A person may bring a civil action for contribution against any
other person who is liable or potentially liable under this Act or another law. The action shall be brought in accordance with section
1017.
(33 U.S.C. 2709)
SEC. 1010. INDEMNIFICATION AGREEMENTS.

(a) AGREEMENTS NOT PROHIBITED.—Nothing in this Act prohibits
any agreement to insure, hold harmless, or indemnify a party to
such agreement for any liability under this Act.

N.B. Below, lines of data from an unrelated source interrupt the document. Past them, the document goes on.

/-- The code of check 4; 0000h where every value is allowed (R761). -/
def Work.valueCode (off : Nat) (v : W32) : W16 :=
  let log2 := fld v 0 4
  if (inRun off 0x1008 32 64 || inRun off 0x2008 16 64) && (decide (log2 < 4) || decide (12 < log2)) then 0x1006
  else match off with
    | 0x618 => if log2Ok (fld v 0 5) then 0 else 0x7107
    | 0x200 => if fld v 0 2 = 3 || (fld v 0 2 = 2 && !Config.gradeOne) then 0x1022 else 0
    | 0x224 => if fld v 0 20 < 100000 || 800000 < fld v 0 20 then 0x1022 else 0
    | 0x800 =>
      let mode := fld v 0 2
      let pos := fld v 2 2
      let nblk := fld v 4 2
      if mode = 3 || (mode = 1 && nblk ≠ 1) || (mode = 2 && nblk = 0) || (mode ≠ 0 && nblk < pos) then 0x1022 else 0
    | 0x804 => if bit v 2 && bit v 3 then 0x1022 else 0
    | 0x308 =>
      let kind := fld v 24 4
      if bit v 31 && (decide (8 < kind) || ((kind = 6 || kind = 7) && decide (7 < fld v 0 8))) then 0x1022 else 0
    | _ => 0

/-- The code of check 5 (R492, R457). -/
def Work.effectCode (w : Work) (off : Nat) (v : W32) : W16 :=
  let on := bit v 31
  let was := bit (w.cfg off) 31
  if inRun off 0x1008 32 64 then
    (if on && !was then (if !w.cqOn (fld v 16 6) then 0x1006 else if w.d.cal.need then 0x1021 else 0) else 0)
  else if inRun off 0x2008 16 64 then
    (if !on && was && (List.range 64).any fun r => w.sqOn r && w.cqOf r == (off - 0x2008) / 16 then 0x1006 else 0)
  else 0

/-- The verdict on a write: none where it is applied, else the code it is dropped with, 0000h for no code (R759). -/
def Work.judgeWrite (w : Work) (off : Nat) (v : W32) : Option W16 :=
  if w.log.safe && off ≠ 0x314 then some 0
  else if sealedReg off && w.d.sec.sealedUp then some 0x7108
  else if w.changesS off v && !w.idle then some 0x1020
  else if Work.valueCode off v ≠ 0 then some (Work.valueCode off v)
  else if w.effectCode off v ≠ 0 then some (w.effectCode off v)
  else none

-- What a write does -----------------------------------------------------------------------------------------------------------------------

/-- Fetches of a ring that are on their way are given up (R492). -/
def Work.stopFetch (w : Work) (r : Nat) : Work :=
  (w.d.ports.jobs.filter fun j => match j.key with
    | .descs x _ _ => x == r
    | _ => false).foldl (fun w j => w.cancelJob j.key) w

/-- A submission ring is enabled; fences on it are orphaned where it is not its first time (R492, R532). -/
def Work.enableSq (w : Work) (r : Nat) : Work :=
  let w := if (w.sq r).epoch = 0 then w else w.orphanFences r
  w.modSq r fun q => { q with head := 0, seq := q.epoch * 2 ^ 32, stail := 0, issued := 0, badTail := [], fetchedAny := false }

(b) LIABILITY NOT TRANSFERRED.—No indemnification, hold
harmless, or similar agreement or conveyance shall be effective to
transfer liability imposed under this Act from a responsible party
or from any person who may be liable for an incident under this
Act to any other person.
(c) RELATIONSHIP TO OTHER CAUSES OF ACTION.—Nothing in this
Act, including the provisions of subsection (b), bars a cause of action that a responsible party subject to liability under this Act, or
a guarantor, has or would have, by reason of subrogation or otherwise, against any person.
(33 U.S.C. 2710)
SEC. 1011. CONSULTATION ON REMOVAL ACTIONS.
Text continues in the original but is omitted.